Слияние траура и протеста не нова. В главе 2 («Немедленные мемориалы: траур в протестах») мемориалов разрушенным мифам: Вьетнам до 11 сентября , я обсуждаю, как практика сбора на месте неожиданной публичной смерти (будь то от дорожно-транспортного происшествия или террористической атаки ) имитирует кладбищенскую практику, оставляя памятные объекты и собираясь вместе, чтобы выразить и поделиться горем. Президентство Трампа и его потенциальный кабинет, как и эти события, «разрушают иллюзию безопасности, разрушают ожидания непрерывности и побуждают всепроникающий импульс« что-то делать »». 1 В основе этого современного траурного ритуала лежит элемент протеста. Один из авторов описал эту практику как «стойкое исполнение, [оба] протеста и предупреждения». 2 Придорожные мемориалы используются для протеста против опасных условий, таких как отсутствие надлежащих вывесок. Когда жертва является знаменитостью, смерть означает конец фантазии. С принцессой Дианой была надежда, что очевидно доступная принцесса с реальными проблемами послужит моделью для другой монархии. С JFK Jr. это была мечта возвращения Camelot, утопического идеала, используемого для описания краткого президентства JFK. Внезапные смерти на улице (из-за вождения при стрельбе), на рабочем месте или в школах неявно или явно протестуют против условий, которые побуждали их. В случае нападений в Оклахома-сити и 9/11 террористы были нацелены на символическое значение этих зданий. В то время как непосредственные мемориалы с их очевидным траурным аспектом охватывают основной элемент протеста, протесты J20 охватывают бессмертный элемент траура. В контексте пяти этапов Элизабет Кублер-Росс они предлагают элементы отрицания (фаза 1), а также гнев (фаза 2) и, возможно, надежду на некоторые будущие переговоры (этап 3). 3

Хотя протесты J20 противоречат потенциальной виктимизации стольких женщин, мусульман, латиноамериканцев и т. Д. – возможно, те, кто отождествляет себя с потенциальными жертвами (и их сторонниками), также захватывают калитку героизма, скрытую в активизме. Это напоминает слияние героев и жертв, которые произошли в недавних мемориалах, где история скрывается за счет смещения акцента почти исключительно на жертв (и тем самым героирования их) вместо того, чтобы разоблачать и исследовать обстоятельства, вызвавшие их смерть, и создание форум для конструктивного обсуждения и, возможно, действий. Напротив, протесты J20 демонстрируют волю самоопределения, чтобы держать новую администрацию под контролем, держать ее подотчетной, чтобы поддерживать принципы демократии, на которых основана эта страна, и на которой основывается наше чувство национальной идентичности.

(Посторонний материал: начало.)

/-- STOWED, both banks ACTIVE, each with a REFUSED (ZONE) slot and nothing to be laid in bank 1, which the pointer names. -/
def twoActive : State :=
  { (inMode (siteWith (bankWith .active [slotAtCase (.refused .zone), slotAtCase .fed]) [.bank0, .bank1]) .stowed) with
    plan := ⟨bankWith .active [slotAtCase (.refused .zone), slotAtCase .fed],
      bankWith .active [slotAtCase (.refused .zone)], [.bank0, .bank1]⟩
    feed := { quiet.feed with pointer := .bank1, cursor := 1 } }

theorem test_zone_flush_of_two_active_banks :
    replyOf (after (.setZoneRow 0 2 0) twoActive) = some (.ok, [2, 0, 2, 2]) ∧
      ((after (.setZoneRow 0 2 0) twoActive).bank .bank1).slots.map Slot.status = [.pending] ∧
      ((after (.setZoneRow 0 2 0) twoActive).bank .bank0).slots.map Slot.status = [.pending, .fed] ∧
      ((after (.setZoneRow 0 2 0) twoActive).bank .bank1).state = .active ∧
      (after (.setZoneRow 0 2 0) twoActive).feed.pointer = .bank0 := by decide +kernel

theorem test_raised_notices :
    (quiet.raise (.bankNeeded .bank0)).link.notices = [.bankNeeded .bank0] ∧
      ({ quiet with link := { quiet.link with enables := 0 } } : State).raise (.bankNeeded .bank0) =
        { quiet with link := { quiet.link with enables := 0 } } ∧
      (({ quiet with link := { quiet.link with enables := 0 } } : State).raise (.fault .halt .halt 0)).link.notices =
        [.fault .halt .halt 0] ∧
      (({ quiet with link := { quiet.link with notices := List.replicate 16 (.bankNeeded .bank0) } } : State).raise
        (.bankNeeded .bank0)).link.dropped = true ∧
      (after .pickCompletion (after .pickDecision readyBrick)).link.sending =
        some (.notice (.nextTarget 0 .bank0 0 ⟨134400, 55050, 4250⟩ .deg0)) ∧
      (after (.poseFrameArrival 0x60 0 body312) (posing .recovering 7)).link.sending =
        some (.notice (.poseRestored 312)) := by decide +kernel

theorem test_glued_live_brick_at_a_fault :
    (gluing 20).gluedLive (cradleBrickWith 0 0) ∧
      (after .haltAssert (gluing 20)).link.notices =
        [.fault .halt .halt 0, .rejected 0 .bank0 0 .spoiled] := by
  refine ⟨⟨.cradle0, rfl, rfl, rfl⟩, ?_⟩
  decide +kernel

theorem test_framer_stores :
    (after (.receiveFramerByte .tracker 0x02) (after (.receiveFramerByte .tracker 0xC3) quiet)).link.trackerFramer =
        ⟨[0xC3, 0x02]⟩ ∧
      (after (.receiveFramerByte .site 0x7D) (after (.receiveFramerByte .site 0xC3) quiet)).link.siteFramer = ⟨[]⟩ := by
  decide +kernel

/-! ## The walk end of a fed slot, rollbacks from the cradles and the gripper, the freed pump, and the samples handed on -/

/-- Bank 0 with its last slot PENDING under the cursor, the other bank as given. -/
def lastPending (st : SlotStatus) (other : Bank) (order : List BankId) : State :=
  { (inMode (siteWith (bankWith .active [slotAtCase st]) order) .laying) with
    plan := ⟨bankWith .active [slotAtCase st], other, order⟩ }

/-- Pointer, cursor, feed state and bank-needed flag. -/
def walkOf (s : State) : BankId × Nat × FeedState × Bool := (s.feed.pointer, s.feed.cursor, s.feedState, s.feed.bankNeeded)

theorem test_feed_of_the_last_walk_position :
    walkOf (after .feedRequest (lastPending .pending (bankWith .ready [slotAtCase .pending]) [.bank0])) =
        (.bank1, 0, .feeding, false) ∧
      walkOf (after .feedRequest (lastPending .pending Bank.reset [.bank0])) = (.bank1, 0, .waiting, true) ∧
      (after .feedRequest (lastPending .pending Bank.reset [.bank0])).link.notices = [.bankNeeded .bank1] ∧
      walkOf (after .feedRequest (lastPending .pending (bankWith .active [slotAtCase .fed]) [.bank1, .bank0])) =
        (.bank0, 1, .ended, false) ∧
      walkOf (after .feedRequest (lastPending .pending (bankWith .active [slotAtCase .pending]) [.bank0, .bank1])) =
        (.bank1, 0, .feeding, false) ∧
      (lastPending .pending (bankWith .active [slotAtCase .pending]) [.bank0, .bank1]).awaitsSpent .bank1 = false := by
  decide +kernel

1 Харриет Ф. Сени, « Мемориалы разрушенных мифов»: Вьетнам до 9 сентября (Нью-Йорк: издательство Оксфордского университета, 2015 г.), 40. Последующие комментарии, если не указано иное, взяты из этой главы.

2 Ребекка М. Кеннерли, «Беспокойство: на поле и на перекрестке с придорожными святынями», « Текст и производительность», ежеквартально 22 (октябрь 2002): 247-248.

3 Харриет Ф. Сени, «Слияние героев и жертв: новая парадигма памяти» в рыцаре Шер-Краузе и Харриет Ф. Сени, ред. Компаньон к общественному искусству (Malden, MA: Wiley Blackwell, 2016), 107-118.

4 Элизабет Кубер-Росс, « О смерти и смерти» (Нью-Йорк: Скрибнер, 1969).